A 60 year old male with a medical history of pulmonary sarcoidosis and chronic low testosterone presented to his allergist for excessive lacrimation. Computed tomography (CT) scan of sinuses ordered for possible blocked nasolacrimal duct revealed an abnormal expansion of the sella turcica. Magnetic resonance imaging suggested a homogeneously enhancing 4 cm soft tissue mass enveloping the internal carotid and abutting the optic nerves. Since the patient indicated no symptoms, it was felt to be consistent with a pituitary incidentaloma. Laboratory investigation showed only minimally elevated prolactin. Visual field testing at the office was normal but computed campimetry was suggestive of few minimally depressed points in the supra-temporal quadrant on the right. Even with high suspicion of neurosarcoidosis, the patient had a surgical indication so he underwent transsphenoidal excision of the mass with no complications. Pathology was consistent with a null-cell pituitary adenoma.
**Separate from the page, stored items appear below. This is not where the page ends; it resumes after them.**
/-! ## Eng.orb -/

@[simp] theorem Eng.orb_resp (e : Eng) (k : Key) (m : Nat) : (e.orb k m).resp = e.resp := rfl
@[simp] theorem Eng.orb_out (e : Eng) (k : Key) (m : Nat) : (e.orb k m).out = e.out := rfl
@[simp] theorem Eng.orb_draws (e : Eng) (k : Key) (m : Nat) : (e.orb k m).draws = e.draws := rfl
@[simp] theorem Eng.orb_pins (e : Eng) (k : Key) (m : Nat) : (e.orb k m).pins = e.pins := rfl
@[simp] theorem Eng.orb_boot (e : Eng) (k : Key) (m : Nat) : (e.orb k m).boot = e.boot := rfl
@[simp] theorem Eng.orb_flash (e : Eng) (k : Key) (m : Nat) : (e.orb k m).flash = e.flash := rfl
@[simp] theorem Eng.orb_flt (e : Eng) (k : Key) (m : Nat) : (e.orb k m).flt = e.flt := rfl
@[simp] theorem Eng.orb_tl (e : Eng) (k : Key) (m : Nat) : (e.orb k m).tl = e.tl := rfl
@[simp] theorem Eng.orb_sealedFor (e : Eng) (k : Key) (m : Nat) : (e.orb k m).sealedFor = e.sealedFor := rfl
@[simp] theorem Eng.orb_lastBoundary (e : Eng) (k : Key) (m : Nat) : (e.orb k m).lastBoundary = e.lastBoundary := rfl
@[simp] theorem Eng.orb_cmpArmedAt (e : Eng) (k : Key) (m : Nat) : (e.orb k m).cmpArmedAt = e.cmpArmedAt := rfl
@[simp] theorem Eng.orb_sched (e : Eng) (k : Key) (m : Nat) : (e.orb k m).sched = e.sched := rfl
@[simp] theorem Eng.orb_ports (e : Eng) (k : Key) (m : Nat) : (e.orb k m).ports = e.ports := rfl
@[simp] theorem Eng.orb_cls (e : Eng) (k : Key) (m : Nat) : (e.orb k m).cls = e.cls := rfl
@[simp] theorem Eng.orb_lanes (e : Eng) (k : Key) (m : Nat) : (e.orb k m).lanes = e.lanes := rfl
@[simp] theorem Eng.orb_calWait (e : Eng) (k : Key) (m : Nat) : (e.orb k m).calWait = e.calWait := rfl
@[simp] theorem Eng.orb_keyWait (e : Eng) (k : Key) (m : Nat) : (e.orb k m).keyWait = e.keyWait := rfl
@[simp] theorem Eng.orb_ans (e : Eng) (k : Key) (m : Nat) : (e.orb k m).ans = e.ans := rfl
@[simp] theorem Eng.orb_fwTicks (e : Eng) (k : Key) (m : Nat) : (e.orb k m).fwTicks = e.fwTicks := rfl
@[simp] theorem Eng.orb_cals (e : Eng) (k : Key) (m : Nat) : (e.orb k m).cals = e.cals := rfl
@[simp] theorem Eng.orb_nts (e : Eng) (k : Key) (m : Nat) : (e.orb k m).nts = e.nts := rfl
@[simp] theorem Eng.orb_ptp (e : Eng) (k : Key) (m : Nat) : (e.orb k m).ptp = e.ptp := rfl
@[simp] theorem Eng.orb_ups (e : Eng) (k : Key) (m : Nat) : (e.orb k m).ups = e.ups := rfl
@[simp] theorem Eng.orb_refins (e : Eng) (k : Key) (m : Nat) : (e.orb k m).refins = e.refins := rfl
@[simp] theorem Eng.orb_synces (e : Eng) (k : Key) (m : Nat) : (e.orb k m).synces = e.synces := rfl
@[simp] theorem Eng.orb_tod (e : Eng) (k : Key) (m : Nat) : (e.orb k m).tod = e.tod := rfl
@[simp] theorem Eng.orb_sibs (e : Eng) (k : Key) (m : Nat) : (e.orb k m).sibs = e.sibs := rfl
@[simp] theorem Eng.orb_gnss (e : Eng) (k : Key) (m : Nat) : (e.orb k m).gnss = e.gnss := rfl
@[simp] theorem Eng.orb_sel (e : Eng) (k : Key) (m : Nat) : (e.orb k m).sel = e.sel := rfl
@[simp] theorem Eng.orb_steer (e : Eng) (k : Key) (m : Nat) : (e.orb k m).steer = e.steer := rfl
@[simp] theorem Eng.orb_model (e : Eng) (k : Key) (m : Nat) : (e.orb k m).model = e.model := rfl
@[simp] theorem Eng.orb_outs (e : Eng) (k : Key) (m : Nat) : (e.orb k m).outs = e.outs := rfl
@[simp] theorem Eng.orb_pk (e : Eng) (k : Key) (m : Nat) : (e.orb k m).pk = e.pk := rfl
@[simp] theorem Eng.orb_irq (e : Eng) (k : Key) (m : Nat) : (e.orb k m).irq = e.irq := rfl
@[simp] theorem Eng.orb_rxRings (e : Eng) (k : Key) (m : Nat) : (e.orb k m).rxRings = e.rxRings := rfl
@[simp] theorem Eng.orb_txRings (e : Eng) (k : Key) (m : Nat) : (e.orb k m).txRings = e.txRings := rfl
@[simp] theorem Eng.orb_tails (e : Eng) (k : Key) (m : Nat) : (e.orb k m).tails = e.tails := rfl
@[simp] theorem Eng.orb_wins (e : Eng) (k : Key) (m : Nat) : (e.orb k m).wins = e.wins := rfl
@[simp] theorem Eng.orb_inbox (e : Eng) (k : Key) (m : Nat) : (e.orb k m).inbox = e.inbox := rfl
@[simp] theorem Eng.orb_ptpIn (e : Eng) (k : Key) (m : Nat) : (e.orb k m).ptpIn = e.ptpIn := rfl
@[simp] theorem Eng.orb_front (e : Eng) (k : Key) (m : Nat) : (e.orb k m).front = e.front := rfl
@[simp] theorem Eng.orb_seg (e : Eng) (k : Key) (m : Nat) : (e.orb k m).seg = e.seg := rfl
@[simp] theorem Eng.orb_ctr (e : Eng) (k : Key) (m : Nat) : (e.orb k m).ctr = e.ctr := rfl
@[simp] theorem Eng.orb_mon (e : Eng) (k : Key) (m : Nat) : (e.orb k m).mon = e.mon := rfl
@[simp] theorem Eng.orb_dump (e : Eng) (k : Key) (m : Nat) : (e.orb k m).dump = e.dump := rfl

/-! ## Eng.andc -/

@[simp] theorem Eng.andc_resp (e : Eng) (k : Key) (m : Nat) : (e.andc k m).resp = e.resp := rfl
@[simp] theorem Eng.andc_out (e : Eng) (k : Key) (m : Nat) : (e.andc k m).out = e.out := rfl
@[simp] theorem Eng.andc_draws (e : Eng) (k : Key) (m : Nat) : (e.andc k m).draws = e.draws := rfl
@[simp] theorem Eng.andc_pins (e : Eng) (k : Key) (m : Nat) : (e.andc k m).pins = e.pins := rfl
@[simp] theorem Eng.andc_boot (e : Eng) (k : Key) (m : Nat) : (e.andc k m).boot = e.boot := rfl
@[simp] theorem Eng.andc_flash (e : Eng) (k : Key) (m : Nat) : (e.andc k m).flash = e.flash := rfl
@[simp] theorem Eng.andc_flt (e : Eng) (k : Key) (m : Nat) : (e.andc k m).flt = e.flt := rfl
@[simp] theorem Eng.andc_tl (e : Eng) (k : Key) (m : Nat) : (e.andc k m).tl = e.tl := rfl
@[simp] theorem Eng.andc_sealedFor (e : Eng) (k : Key) (m : Nat) : (e.andc k m).sealedFor = e.sealedFor := rfl
@[simp] theorem Eng.andc_lastBoundary (e : Eng) (k : Key) (m : Nat) : (e.andc k m).lastBoundary = e.lastBoundary := rfl
@[simp] theorem Eng.andc_cmpArmedAt (e : Eng) (k : Key) (m : Nat) : (e.andc k m).cmpArmedAt = e.cmpArmedAt := rfl
@[simp] theorem Eng.andc_sched (e : Eng) (k : Key) (m : Nat) : (e.andc k m).sched = e.sched := rfl
@[simp] theorem Eng.andc_ports (e : Eng) (k : Key) (m : Nat) : (e.andc k m).ports = e.ports := rfl
@[simp] theorem Eng.andc_cls (e : Eng) (k : Key) (m : Nat) : (e.andc k m).cls = e.cls := rfl
@[simp] theorem Eng.andc_lanes (e : Eng) (k : Key) (m : Nat) : (e.andc k m).lanes = e.lanes := rfl
@[simp] theorem Eng.andc_calWait (e : Eng) (k : Key) (m : Nat) : (e.andc k m).calWait = e.calWait := rfl
@[simp] theorem Eng.andc_keyWait (e : Eng) (k : Key) (m : Nat) : (e.andc k m).keyWait = e.keyWait := rfl
@[simp] theorem Eng.andc_ans (e : Eng) (k : Key) (m : Nat) : (e.andc k m).ans = e.ans := rfl
@[simp] theorem Eng.andc_fwTicks (e : Eng) (k : Key) (m : Nat) : (e.andc k m).fwTicks = e.fwTicks := rfl
@[simp] theorem Eng.andc_cals (e : Eng) (k : Key) (m : Nat) : (e.andc k m).cals = e.cals := rfl
@[simp] theorem Eng.andc_nts (e : Eng) (k : Key) (m : Nat) : (e.andc k m).nts = e.nts := rfl
@[simp] theorem Eng.andc_ptp (e : Eng) (k : Key) (m : Nat) : (e.andc k m).ptp = e.ptp := rfl
@[simp] theorem Eng.andc_ups (e : Eng) (k : Key) (m : Nat) : (e.andc k m).ups = e.ups := rfl
@[simp] theorem Eng.andc_refins (e : Eng) (k : Key) (m : Nat) : (e.andc k m).refins = e.refins := rfl
@[simp] theorem Eng.andc_synces (e : Eng) (k : Key) (m : Nat) : (e.andc k m).synces = e.synces := rfl
@[simp] theorem Eng.andc_tod (e : Eng) (k : Key) (m : Nat) : (e.andc k m).tod = e.tod := rfl
@[simp] theorem Eng.andc_sibs (e : Eng) (k : Key) (m : Nat) : (e.andc k m).sibs = e.sibs := rfl
@[simp] theorem Eng.andc_gnss (e : Eng) (k : Key) (m : Nat) : (e.andc k m).gnss = e.gnss := rfl
@[simp] theorem Eng.andc_sel (e : Eng) (k : Key) (m : Nat) : (e.andc k m).sel = e.sel := rfl
@[simp] theorem Eng.andc_steer (e : Eng) (k : Key) (m : Nat) : (e.andc k m).steer = e.steer := rfl
@[simp] theorem Eng.andc_model (e : Eng) (k : Key) (m : Nat) : (e.andc k m).model = e.model := rfl
@[simp] theorem Eng.andc_outs (e : Eng) (k : Key) (m : Nat) : (e.andc k m).outs = e.outs := rfl
@[simp] theorem Eng.andc_pk (e : Eng) (k : Key) (m : Nat) : (e.andc k m).pk = e.pk := rfl
@[simp] theorem Eng.andc_irq (e : Eng) (k : Key) (m : Nat) : (e.andc k m).irq = e.irq := rfl
@[simp] theorem Eng.andc_rxRings (e : Eng) (k : Key) (m : Nat) : (e.andc k m).rxRings = e.rxRings := rfl
@[simp] theorem Eng.andc_txRings (e : Eng) (k : Key) (m : Nat) : (e.andc k m).txRings = e.txRings := rfl
@[simp] theorem Eng.andc_tails (e : Eng) (k : Key) (m : Nat) : (e.andc k m).tails = e.tails := rfl
@[simp] theorem Eng.andc_wins (e : Eng) (k : Key) (m : Nat) : (e.andc k m).wins = e.wins := rfl
@[simp] theorem Eng.andc_inbox (e : Eng) (k : Key) (m : Nat) : (e.andc k m).inbox = e.inbox := rfl
@[simp] theorem Eng.andc_ptpIn (e : Eng) (k : Key) (m : Nat) : (e.andc k m).ptpIn = e.ptpIn := rfl
@[simp] theorem Eng.andc_front (e : Eng) (k : Key) (m : Nat) : (e.andc k m).front = e.front := rfl
@[simp] theorem Eng.andc_seg (e : Eng) (k : Key) (m : Nat) : (e.andc k m).seg = e.seg := rfl
@[simp] theorem Eng.andc_ctr (e : Eng) (k : Key) (m : Nat) : (e.andc k m).ctr = e.ctr := rfl
@[simp] theorem Eng.andc_mon (e : Eng) (k : Key) (m : Nat) : (e.andc k m).mon = e.mon := rfl
@[simp] theorem Eng.andc_dump (e : Eng) (k : Key) (m : Nat) : (e.andc k m).dump = e.dump := rfl

/-! ## Eng.emit -/

@[simp] theorem Eng.emit_od (e : Eng) (o : Output) : (e.emit o).od = e.od := rfl
@[simp] theorem Eng.emit_resp (e : Eng) (o : Output) : (e.emit o).resp = e.resp := rfl
@[simp] theorem Eng.emit_draws (e : Eng) (o : Output) : (e.emit o).draws = e.draws := rfl
@[simp] theorem Eng.emit_pins (e : Eng) (o : Output) : (e.emit o).pins = e.pins := rfl
@[simp] theorem Eng.emit_boot (e : Eng) (o : Output) : (e.emit o).boot = e.boot := rfl
@[simp] theorem Eng.emit_flash (e : Eng) (o : Output) : (e.emit o).flash = e.flash := rfl
@[simp] theorem Eng.emit_flt (e : Eng) (o : Output) : (e.emit o).flt = e.flt := rfl
@[simp] theorem Eng.emit_tl (e : Eng) (o : Output) : (e.emit o).tl = e.tl := rfl
@[simp] theorem Eng.emit_sealedFor (e : Eng) (o : Output) : (e.emit o).sealedFor = e.sealedFor := rfl
@[simp] theorem Eng.emit_lastBoundary (e : Eng) (o : Output) : (e.emit o).lastBoundary = e.lastBoundary := rfl
@[simp] theorem Eng.emit_cmpArmedAt (e : Eng) (o : Output) : (e.emit o).cmpArmedAt = e.cmpArmedAt := rfl
@[simp] theorem Eng.emit_sched (e : Eng) (o : Output) : (e.emit o).sched = e.sched := rfl
@[simp] theorem Eng.emit_ports (e : Eng) (o : Output) : (e.emit o).ports = e.ports := rfl
@[simp] theorem Eng.emit_cls (e : Eng) (o : Output) : (e.emit o).cls = e.cls := rfl
@[simp] theorem Eng.emit_lanes (e : Eng) (o : Output) : (e.emit o).lanes = e.lanes := rfl
@[simp] theorem Eng.emit_calWait (e : Eng) (o : Output) : (e.emit o).calWait = e.calWait := rfl
@[simp] theorem Eng.emit_keyWait (e : Eng) (o : Output) : (e.emit o).keyWait = e.keyWait := rfl
@[simp] theorem Eng.emit_ans (e : Eng) (o : Output) : (e.emit o).ans = e.ans := rfl
@[simp] theorem Eng.emit_fwTicks (e : Eng) (o : Output) : (e.emit o).fwTicks = e.fwTicks := rfl
@[simp] theorem Eng.emit_cals (e : Eng) (o : Output) : (e.emit o).cals = e.cals := rfl
@[simp] theorem Eng.emit_nts (e : Eng) (o : Output) : (e.emit o).nts = e.nts := rfl
@[simp] theorem Eng.emit_ptp (e : Eng) (o : Output) : (e.emit o).ptp = e.ptp := rfl
@[simp] theorem Eng.emit_ups (e : Eng) (o : Output) : (e.emit o).ups = e.ups := rfl
@[simp] theorem Eng.emit_refins (e : Eng) (o : Output) : (e.emit o).refins = e.refins := rfl
@[simp] theorem Eng.emit_synces (e : Eng) (o : Output) : (e.emit o).synces = e.synces := rfl
@[simp] theorem Eng.emit_tod (e : Eng) (o : Output) : (e.emit o).tod = e.tod := rfl
@[simp] theorem Eng.emit_sibs (e : Eng) (o : Output) : (e.emit o).sibs = e.sibs := rfl
@[simp] theorem Eng.emit_gnss (e : Eng) (o : Output) : (e.emit o).gnss = e.gnss := rfl
@[simp] theorem Eng.emit_sel (e : Eng) (o : Output) : (e.emit o).sel = e.sel := rfl
@[simp] theorem Eng.emit_steer (e : Eng) (o : Output) : (e.emit o).steer = e.steer := rfl
@[simp] theorem Eng.emit_model (e : Eng) (o : Output) : (e.emit o).model = e.model := rfl
@[simp] theorem Eng.emit_outs (e : Eng) (o : Output) : (e.emit o).outs = e.outs := rfl
@[simp] theorem Eng.emit_pk (e : Eng) (o : Output) : (e.emit o).pk = e.pk := rfl
@[simp] theorem Eng.emit_irq (e : Eng) (o : Output) : (e.emit o).irq = e.irq := rfl
@[simp] theorem Eng.emit_rxRings (e : Eng) (o : Output) : (e.emit o).rxRings = e.rxRings := rfl
@[simp] theorem Eng.emit_txRings (e : Eng) (o : Output) : (e.emit o).txRings = e.txRings := rfl
@[simp] theorem Eng.emit_tails (e : Eng) (o : Output) : (e.emit o).tails = e.tails := rfl
@[simp] theorem Eng.emit_wins (e : Eng) (o : Output) : (e.emit o).wins = e.wins := rfl
@[simp] theorem Eng.emit_inbox (e : Eng) (o : Output) : (e.emit o).inbox = e.inbox := rfl
@[simp] theorem Eng.emit_ptpIn (e : Eng) (o : Output) : (e.emit o).ptpIn = e.ptpIn := rfl
@[simp] theorem Eng.emit_front (e : Eng) (o : Output) : (e.emit o).front = e.front := rfl
@[simp] theorem Eng.emit_seg (e : Eng) (o : Output) : (e.emit o).seg = e.seg := rfl
@[simp] theorem Eng.emit_ctr (e : Eng) (o : Output) : (e.emit o).ctr = e.ctr := rfl
@[simp] theorem Eng.emit_mon (e : Eng) (o : Output) : (e.emit o).mon = e.mon := rfl
@[simp] theorem Eng.emit_dump (e : Eng) (o : Output) : (e.emit o).dump = e.dump := rfl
Ready availability of computed tomography (CT) scan and magnetic resonance imaging (MRI) has led to increased detection of asymptomatic pituitary adenomas, that is, ‘incidentalomas’, the prevalence of which is estimated at 3.7–20% (1). Pituitary incidentalomas are classified on the basis of size and hormonal activity. Of the non-cystic-appearing incidentalomas, nearly all are pituitary adenomas. As they are not associated with hormonal hyper-secretion, they are often undiagnosed until they grow enough to compress adjacent anatomical structures and thereby cause visual disturbances and/or impaired pituitary function. Most clinically non-functional pituitary adenomas are gonadotropic in origin, as determined by immunocytochemical testing.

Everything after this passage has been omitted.